* REQUIRED ACTION
Where the listing below has a line with "end Sys2Proof.Machine", write out exactly that line and every line after it, stopping after the line with "total := rfl".
------------------------------------------------
theorem runAhead_idle {s : State} (h : s.phase = .idle) (n : Nat) : runAhead n s = s := by
  cases n with
  | zero => rfl
  | succ n => simp only [runAhead, if_pos h]

theorem runAhead_succ {s t : State} (hp : s.phase ≠ .idle) (ht : blkUnit s = .next t) (n : Nat) :
    runAhead (n + 1) s = runAhead n t := by
  simp only [runAhead, if_neg hp, ht]

/-- With `rst` released and no turn of HOST left, running ahead is the machine's own run (R164): past the
command's end neither changes anything. -/
theorem core_run_eq_runAhead (n : Nat) : ∀ {s : State}, s.rst = false → s.inbox = [] →
    Sys2Proof.core.run n s = .next (runAhead n s) := by
  induction n with
  | zero => exact fun _ _ => rfl
  | succ n ih =>
    intro s hr hi
    obtain ⟨t, ht⟩ := blkUnit_isNext s
    have hstep : step s = .next t := by rw [step_of_inbox_nil hi, blkTurn_of_released hr, ht]
    obtain ⟨hrst, hinbox⟩ := (blkEffect_of_blkUnit ht).rst_inbox_eq
    rw [Claims.core_run_succ hstep, ih (hrst.trans hr) (hinbox.trans hi)]
    by_cases hp : s.phase = .idle
    · cases (blkUnit_idle hp).symm.trans ht
      rw [runAhead_idle hp, runAhead_idle hp]
    · rw [runAhead_succ hp ht]

theorem abandon_of_decoding {s : State} (h : s.decoding) :
    abandon s = { s with
      sink := mixWords s.outBase s.draws s.sinkBefore (commandSink s) s.total.toNat s.sink
      draws := s.draws + s.total.toNat } := by
  obtain hp | hp := h <;> simp only [abandon, hp]

theorem abandon_of_not_decoding {s : State} (h : ¬ s.decoding) : abandon s = s :=
  abandon_of_idle_sniff_header (fun hp => h (.inl hp)) (fun hp => h (.inr hp))

theorem rstAssert_of_released {s : State} (h : s.rst = false) :
    rstAssert s = { resetRegisters (abandon s) with rst := true } := by
  simp [rstAssert, h]

theorem rstAssert_of_asserted {s : State} (h : s.rst = true) : rstAssert s = s := if_pos h

theorem rstRelease_of_asserted {s : State} (h : s.rst = true) :
    rstRelease s = { resetRegisters s with rst := false } := if_pos h

end Sys2Proof.Machine

namespace Sys2Proof.Claims

open Sys2Proof.Machine

/-- The reset values are R163's, at either level of the reset input. -/
theorem registersReset_resetRegisters (s : State) (r : Bool) :
    RegistersReset { resetRegisters s with rst := r } where
  ctrl := by simp [State.ctrlWord, resetRegisters]
  status := by simp [State.statusWord, State.busy, Phase.code, ErrKind.code, resetRegisters]
  phase := rfl
  inLen := rfl
  outBase := by simp [State.outBase, resetRegisters]
  outCap := rfl
  pos := rfl
  width := rfl
  height := rfl
  hdrInfo := by simp [State.hdrInfo, resetRegisters]
  total := rfl
  outIndex := rfl
  lastPixel := rfl
  irq := rfl

/-- The state a turn of HOST acts on differs from `s` in HOST's coming turns alone. -/
theorem HostMoves.eq_withInbox {s b : State} {u : Turn} (h : HostMoves s u b) :
    ∃ l, b = { s with inbox := l } := by
  obtain ⟨rest, -, hb⟩ := h
  exact ⟨rest, hb⟩

/-- Settles O50: the release sets the reset values and no memory. -/
theorem releasedResetLeavesEveryRegisterZero : Obligations.ReleasedResetLeavesEveryRegisterZero := by
  intro s b hr hb
  have hstep : step s = .next (rstRelease b) := hb.step_eq
  obtain ⟨l, rfl⟩ := hb.eq_withInbox
  rw [rstRelease_of_asserted (s := { s with inbox := l }) hr] at hstep
  exact ⟨_, hstep, rfl, registersReset_resetRegisters .., rfl, fun _ => rfl⟩

/-- Settles O51, value by value. -/
theorem resetStateIsTheSpecs : Obligations.ResetStateIsTheSpecs :=
  ⟨rfl, rfl, rfl, rfl, rfl, rfl, rfl, rfl, rfl, rfl, rfl, rfl, rfl, rfl, rfl⟩

/-- Settles O53: the memories are empty, there is no image, and the block is at rest with a clear result. -/
theorem invariantHoldsAtReset : Obligations.InvariantHoldsAtReset := by
  obtain ⟨hstream, hsink, hbefore⟩ := reset_memories_wf
  have hbase : State.reset.BaseInv := .of_no_image hstream hsink hbefore rfl rfl rfl rfl
  exact hbase.inv_of_idle rfl rfl nofun

/-- Each word of the mix is, as a whole, the one from before the command or the command's (R164). -/
theorem mixWords_word (s : State) (draws : Nat) (before after : Memory) {m : Memory} (h : m.wf) {n i : Nat}
    (fit : s.outBase.toNat + 4 * n ≤ 2 ^ 32) (hi : i < n) :
    (∀ q < 4, (mixWords s.outBase draws before after n m).read (s.outBase.toNat + 4 * i + q) =
      before.read (s.outBase.toNat + 4 * i + q)) ∨
    (∀ q < 4, (mixWords s.outBase draws before after n m).read (s.outBase.toNat + 4 * i + q) =
      after.read (s.outBase.toNat + 4 * i + q)) := by
  have hword q (hq : q < 4) :=
    (mixWords_read s draws before after h n fit (s.outBase.toNat + 4 * i + q)).1 i hi (by omega) (by omega)
  cases hbit : Config.freeBit (draws + i) with
  | true => exact .inl fun q hq => by rw [hword q hq, hbit]; rfl
  | false => exact .inr fun q hq => by rw [hword q hq, hbit]; rfl

/-- Settles O52: the assertion sets the reset values after the command is abandoned; past the header that mixes
the image's words from the sink before the command and the one that the command's own run leaves. -/
theorem abandonedDecodeLeavesOldOrNewWords : Obligations.AbandonedDecodeLeavesOldOrNewWords := by
  refine ⟨fun s b hinv hr hdec hb => ?decoding, fun s b hr hdec hb => ?otherwise, fun s b hr hb => ?asserted⟩
  all_goals
    have hstep : step s = .next (rstAssert b) := hb.step_eq
    obtain ⟨l, rfl⟩ := hb.eq_withInbox
  case decoding =>
    obtain ⟨-, hfit⟩ := hinv.fits hdec
    rw [rstAssert_of_released (s := { s with inbox := l }) hr,
      abandon_of_decoding (s := { s with inbox := l }) hdec] at hstep
    exact ⟨_, _, _, hstep, core_run_eq_runAhead (2 + s.inLen.toNat) (s := { s with inbox := [] }) hr rfl, rfl,
      registersReset_resetRegisters .., rfl,
      fun i hi => mixWords_word s s.draws s.sinkBefore _ hinv.sink_wf hfit hi,
      fun a ha => (mixWords_read s s.draws s.sinkBefore _ hinv.sink_wf s.total.toNat hfit a).2 ha⟩
  case otherwise =>
    rw [rstAssert_of_released (s := { s with inbox := l }) hr,
      abandon_of_not_decoding (s := { s with inbox := l }) hdec] at hstep
    exact ⟨_, hstep, rfl, registersReset_resetRegisters .., rfl, fun _ => rfl⟩
  case asserted =>
    rw [hstep, rstAssert_of_asserted (s := { s with inbox := l }) hr]

end Sys2Proof.Claims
------------------------------------------------
* EXERCISE ANSWER
end Sys2Proof.Machine

namespace Sys2Proof.Claims

open Sys2Proof.Machine

/-- The reset values are R163's, at either level of the reset input. -/
theorem registersReset_resetRegisters (s : State) (r : Bool) :
    RegistersReset { resetRegisters s with rst := r } where
  ctrl := by simp [State.ctrlWord, resetRegisters]
  status := by simp [State.statusWord, State.busy, Phase.code, ErrKind.code, resetRegisters]
  phase := rfl
  inLen := rfl
  outBase := by simp [State.outBase, resetRegisters]
  outCap := rfl
  pos := rfl
  width := rfl
  height := rfl
  hdrInfo := by simp [State.hdrInfo, resetRegisters]
  total := rfl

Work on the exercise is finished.